How to Leverage Ethical Values for Engagement and Productivity

Acknowledge quality is a core value: In this example where you simply cannot allow an extended deadline, find a way to acknowledge that quality is a core value of the team. If not every project allows the utmost attention to quality, find projects that allow team members to exercise their commitment to quality. For example, invite the employee to participate in the QA process for other work products.

For an employee who is deeply committed to teamwork but often ends up flying solo on assignments, find at least one project that requires office or departmental coordination and appoint that employee the driver of the project.
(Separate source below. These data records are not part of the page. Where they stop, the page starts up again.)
-- ==== Sys2Proof/Machine/Links.lean ====
section
/-! DEFINITION. Machine/Links.lean: the links of a package: resending and delivery limits (R346, R354), the Orrery calendar and
its slots (R339 to R344), link encryption and pair keys (R349 to R351), die-to-die links (R336 to R338), and the electrical
ports (R352, R353). -/

namespace Sys2Proof.Machine

/-! ## Resending and the delivery limit (R346, R354) -/

/-- Marks the frames of a flow as not sent, so that they go again by any path. -/
def unsend (s : State) (k : Nat) : State :=
  s.modTx k (fun fl => ⟨fl.next, fl.unacked.map (fun x => { x with sent := false })⟩)

/-- FRAME_RESEND (R346): the unacknowledged frames of a flow go again. -/
def execFrameResend (dst cls : Nat) (s : State) : Host.Outcome State Fault Refusal := .next (unsend s (flowKey dst cls)).pump

/-- A command of a task fails with a code, unless it has ended already. -/
def failCmd (code : Nat) (s : State) (cmd : Nat × Nat × Nat) : State :=
  match (s.ext cmd.1 cmd.2.1).cmds.find? (fun c => c.ticket == cmd.2.2) with
  | some c => if c.done && c.inSect.isNone then s else failCommand s cmd.1 cmd.2.1 code c
  | none => s

/-- A fault of a launch that no task issued (R346). -/
def failLaunch (s : State) (q code : Nat) : State :=
  let r : TrapRec := ⟨recWord0 cXFAIL 3 0 0 0 true false, BitVec.ofNat 64 (w1Unit kXCOPY), BitVec.ofNat 64 code, 0⟩
  s.modDie ((s.dieList).headD 0) (fun d => { d with faults := d.faults ++ [(r, q, none)] })

/-- DELIVERY_LIMIT_EXPIRY (R346): the oldest unacknowledged frame of a flow that had not passed the delivery limit passes it: its commands
fail with code 1, or its launch; a decided commit goes on. The frame itself stays in its flow. -/
def execDeliveryLimitExpiry (dst cls : Nat) (s : State) : Host.Outcome State Fault Refusal :=
  let k := flowKey dst cls
  .next <| match (s.tx k).unacked.findIdx? (fun x => !x.expired) with
  | none => s
  | some i => match (s.tx k).unacked[i]? with
  | none => s
  | some x =>
    let s1 := s.modTx k (fun fl => ⟨fl.next, fl.unacked.modify i (fun y =>
      { y with cmds := y.cmds.filter (fun c => decide (2 ^ 31 ≤ c.2.2)), launch := none, expired := true })⟩)
    let s2 := (x.cmds.filter (fun c => decide (c.2.2 < 2 ^ 31))).foldl (failCmd 1) s1
    match x.launch with
    | some q => failLaunch s2 q 1
    | none => s2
Look for opportunities that require integrating cross-divisional information, such as business process redesign for a process takes inputs from multiple business units.

Respect Individuals’ Values: Validate your employees’ customer focus and see this as an opportunity to support operational efficiency. Providing an opportunity for team members to work on assignments that speak to their personal values gives you a greater chance that your team members feel connected to and motivated by responsibilities they are assigned.
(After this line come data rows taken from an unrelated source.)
-- ==== Sys2Proof/Machine/Invq.lean ====
section
/-! DEFINITION. Machine/Invq.lean: the invalidate queue of the package: invalidation of cached translations, and the waking
of accesses held by `NOTPRESENT` (R56, R61, R66 to R68). -/

namespace Sys2Proof.Machine

/-- A command of the queue (R66). -/
structure InvCmd where
  op : Nat
  hint : Nat
  ctx : Nat
  firstId : Nat
  lastId : Nat
  firstPage : Nat
  lastPage : Nat
deriving DecidableEq, Repr, Inhabited

def parseInv (bs : List Byte) : InvCmd :=
  let f := fieldAt bs
  ⟨f 0 1, f 1 1, f 2 2, f 4 2, f 6 2, f 8 4, f 0x0C 4⟩

/-- Address of the entry that executes next; none where the driver has submitted no further command. -/
def invEntry (s : State) : Option Nat :=
  let i := s.regs.invqDone.toNat % 256
  if s.regs.invqTail.toNat = i then none else some (bitsOf s.regs.invqBase.toNat 51 13 * 2 ^ 13 + 32 * i)

/-- The command that executes next. -/
def invNext (s : State) : Option InvCmd := (invEntry s).map (fun a => parseInv (s.homeBytes a 32))

/-- A reserved opcode or hint, or a first value above its last (R67). -/
def InvCmd.malformed (c : InvCmd) : Bool :=
  !(c.op == 1 || c.op == 2) || (c.op == 1 && decide (2 < c.hint)) || decide (c.lastId < c.firstId) || decide (c.lastPage < c.firstPage)

/-- Writes the status of the command and counts it (R67). -/
def invDone (s : State) (status : Nat) : State :=
  match invEntry s with
  | none => s
  | some a => (s.put (a + 0x18) (leBytes 1 status)).modRegs (fun r => { r with invqDone := r.invqDone + 1 })

/-- Whether a command names a tensor of a context. -/
def InvCmd.tensor (c : InvCmd) (ctx id : Nat) : Bool :=
  ctx == c.ctx && (c.hint == 2 || (decide (c.firstId ≤ id) && decide (id ≤ c.lastId)))

/-- Whether a command names a page of a tensor. -/
def InvCmd.page (c : InvCmd) (ctx id page : Nat) : Bool :=
  c.tensor ctx id && (c.hint == 2 || (decide (c.firstPage ≤ page) && decide (page ≤ c.lastPage)))

/-- Whether an `INVALIDATE` covers any page or the descriptor of a pinned tensor that an unfinished launch binds, as it was validated
(R56). -/
def invBusy (s : State) (c : InvCmd) : Bool :=
  s.pkg.launches.any (fun e => e.2.any (fun l => l.stat != .completed && l.stat != .aborted && l.stat != .validating &&
    (s.lext e.1).pinned.any (fun d => c.tensor l.ctx d.1 && (c.hint != 0 || decide (c.firstPage < d.2)))))

/-- The bytes of a cached page: first address and length. -/
def cachedFrame (s : State) (key : Nat) (e : DWord) : Nat × Nat :=
  let n := match descOf s (key / 2 ^ 48) (key / 2 ^ 32 % 2 ^ 16) with | some d => pageBytes d.pg | none => 2 ^ 25
  (frameByte e.toNat 0 n, n)

/-- Whether a staged operation at this package was translated with a copy that the command drops (R67). -/
def stagedUnder (s : State) (c : InvCmd) : Bool :=
  s.net.stagings.any (fun g => g.ops.any (fun o =>
    let ps := match descOf s o.ctx o.tensor with | some d => pageBytes d.pg | none => 2 ^ 16
    c.tensor o.ctx o.tensor && (c.hint != 0 || (List.range ((o.off + o.data.length - 1) / ps + 1 - o.off / ps)).any (fun i => c.page o.ctx o.tensor (o.off / ps + i)))))

/-- Cached page entries through which an access can have been made that used a copy which the command drops: those of its page range, or
every one of a descriptor in its range. -/
def goneEntries (s : State) (c : InvCmd) : List (Nat × DWord) :=
  s.pkg.pteCache.filter (fun e =>
    let ctx := e.1 / 2 ^ 48
    let id := e.1 / 2 ^ 32 % 2 ^ 16
    if c.hint = 0 then c.page ctx id (e.1 % 2 ^ 32) else c.tensor ctx id)

/-- Whether a queued infuser command was translated with a copy that the command drops (R67). -/
def queuedUnder (s : State) (c : InvCmd) : Bool :=
  let frames := (goneEntries s c).map (fun e => cachedFrame s e.1 e.2)
  let uses (a : Nat) : Bool := frames.any (fun f => decide (f.1 ≤ a) && decide (a < f.1 + f.2))
  s.hbm.any (fun k => k.2.queue.any (fun p => uses p.cmd.kFrame || uses p.cmd.vFrame))

/-- Drops the copies in the range; the writes made with them become visible to every observer (R68). -/
def dropCopies (s : State) (c : InvCmd) : State :=
  let frames := (goneEntries s c).map (fun e => cachedFrame s e.1 e.2)
  let s1 := s.perform (fun w => frames.any (fun f => w.touches f.1 f.2)) .all
  s1.modPkg (fun p => { p with
    pteCache := mapKeep p.pteCache (fun k => !c.page (k / 2 ^ 48) (k / 2 ^ 32 % 2 ^ 16) (k % 2 ^ 32))
    descCache := if c.hint = 0 then p.descCache else mapKeep p.descCache (fun k => !c.tensor (k / 2 ^ 16) (k % 2 ^ 16)) })

/-- INVALIDATE (R56, R67, R68): cached descriptors and page entries in a range are dropped; refused while a launch that binds
a pinned tensor of the range runs; it waits while staged bytes or queued infuser commands translated with a dropped copy are still to be
performed. -/
def execInvalidate (s : State) : Host.Outcome State Fault Refusal :=
  .next <| match invNext s with
  | none => s
  | some c =>
    if c.op ≠ 1 ∨ c.malformed = true then s
    else if invBusy s c then invDone s 0x07
    else if stagedUnder s c || queuedUnder s c then s
    else invDone (dropCopies s c) 0x01

/-! ## Waking (R61, R64) -/

/-- Whether a `READY` covers a held access (R61). -/
def InvCmd.wakes (c : InvCmd) (h : Option Held) : Bool :=
  match h with
  | some h => h.ctx == c.ctx && decide (c.firstId ≤ h.tensor) && decide (h.tensor ≤ c.lastId) && decide (c.firstPage ≤ h.page) &&
      decide (h.page ≤ c.lastPage)
  | none => false

/-- What a `READY` does to a held access of a task on its tile: it is tried again at once; of a task that is away, when it is next bound. -/
def InvCmd.wake (c : InvCmd) (here : Bool) (h : Option Held) : Option Held :=
  if c.wakes h then (if here then none else h.map (fun h => { h with ready := true })) else h

/-- A held core tries its instruction again. -/
def wakeCore (c : InvCmd) (here : Bool) (k : Core) : Core :=
  { k with held := c.wake here k.held, stat := if here && c.wakes k.held && k.stat == .held then .run else k.stat }

/-- A held port issues again. -/
def wakeFabric (c : InvCmd) (here : Bool) (f : Fabric) : Fabric :=
  { f with ports := f.ports.map (fun p => (p.1, { p.2 with held := c.wake here p.2.held })) }

/-- Whether a saved context holds an access that the command covers. -/
def wakesContext (c : InvCmd) (x : Context) : Bool :=
  x.cores.any (fun k => c.wakes k.held) || x.fabric.ports.any (fun p => c.wakes p.2.held)

/-- A saved task becomes READY (R64): its held accesses are tried again when it is next bound. -/
def wakeTask (c : InvCmd) (copies : List Copy) (readyAt slot : Nat) (k : Task) : Task :=
  match k.saved with
  | none => k
  | some x =>
    if !(wakesContext c x || copies.any (fun y => y.slot == slot && c.wakes y.held)) then k
    else
      let y : Context := { x with cores := x.cores.map (wakeCore c false), fabric := wakeFabric c false x.fabric }
      if k.stat = .saved then { k with saved := some y, stat := .ready, readyAt := readyAt, aged := 0 } else { k with saved := some y }

/-- A task that has ceased to be held has been held for no cycle (R62). -/
def Tile.unhold (v : Tile) : Tile :=
  match v.resident with
  | some sl => if v.taskHeld then v else { v with exts := mapSet TaskExt.zero v.exts sl { v.ext sl with heldFor := 0 } }
  | none => v

/-- Wakes what is held on one tile (R60, R61, R63, R64). -/
def wakeTile (c : InvCmd) (stamp : Nat) (v : Tile) : Tile :=
  Tile.unhold { v with
    ctl := wakeCore c true v.ctl
    ldr := wakeCore c true v.ldr
    sto := wakeCore c true v.sto
    fabric := wakeFabric c true v.fabric
    copies := v.copies.map (fun y => { y with held := c.wake false y.held })
    tasks := v.tasks.map (fun k => (k.1, k.2.map (wakeTask c v.copies stamp k.1)))
    exts := v.exts.map (fun e => (e.1, { e.2 with cmds := e.2.cmds.map (fun y => { y with held := c.wake true y.held }) })) }

/-- Wakes every access of the package that a `READY` covers. -/
def wakeAll (s : State) (c : InvCmd) : State :=
  { s with
    stamp := s.stamp + 1
    tiles := s.tiles.map (fun v => (v.1, wakeTile c s.stamp v.2))
    hbm := s.hbm.map (fun k => (k.1, { k.2 with queue := k.2.queue.map (fun p => if c.wakes p.held then { p with held := none } else p) }))
    pkg := { s.pkg with launches := s.pkg.launches.map (fun e => (e.1, e.2.map (fun l =>
      { l with actors := l.actors.map (fun a => (a.1, if c.wakes a.2.held then { a.2 with held := none } else a.2)) }))) } }

/-- The gets whose local write a `READY` covers: tile, slot, command. -/
def wokenGets (s : State) (c : InvCmd) : List (Nat × Nat × XcCmd) :=
  (s.tiles.map (fun v => (v.2.exts.map (fun e => (e.2.cmds.filter (fun y => c.wakes y.held)).map (fun y =>
    (v.1, e.1, { y with held := none })))).flatten)).flatten

/-- READY (R61, R64, R67): accesses held in the range are tried again; nothing is dropped. -/
def execReady (s : State) : Host.Outcome State Fault Refusal :=
  .next <| match invNext s with
  | none => s
  | some c => if c.op ≠ 2 ∨ c.malformed = true then s
    else invDone ((wokenGets s c).foldl (fun s g => getProgress s g.1 g.2.1 g.2.2) (wakeAll s c)) 0x01

/-- INVQ_MALFORMED_COMMAND (R67): status 0x0F and no other effect. -/
def execInvqMalformedCommand (s : State) : Host.Outcome State Fault Refusal :=
  .next <| match invNext s with
  | none => s
  | some c => if c.malformed then invDone s 0x0F else s

end Sys2Proof.Machine
end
Leverage individuals’ motivators: Use this as an opportunity to channel valuable energy toward team goals, department objectives or mandates, or even cross-agency priority goals. Consider other responsibilities that may not be as closely related to core duties but may be highly engaging for particular team members based on their individual priorities and ethical values.

Communicate with the whole person: Remember that employees bring to work their skills, knowledge, and ethical values. Having discussions and remaining aware of your employees’ values ensures that their ethical values find a place and can be tapped as a resource for driving engagement and productivity.

This Sounds Great—Where Can I Start?

Where are your best opportunities for conversations about ethics in your organization? A great place to start is with your organization or department’s own values. If you don’t have a core values statement, your mission statement is a great place to start. What does your staff identify with? What other values do they connect with the work that they do?

Ethics is about more than compliance. Applied to every-day decisions in the office, ethics is an effective resource for employee engagement and driving productivity.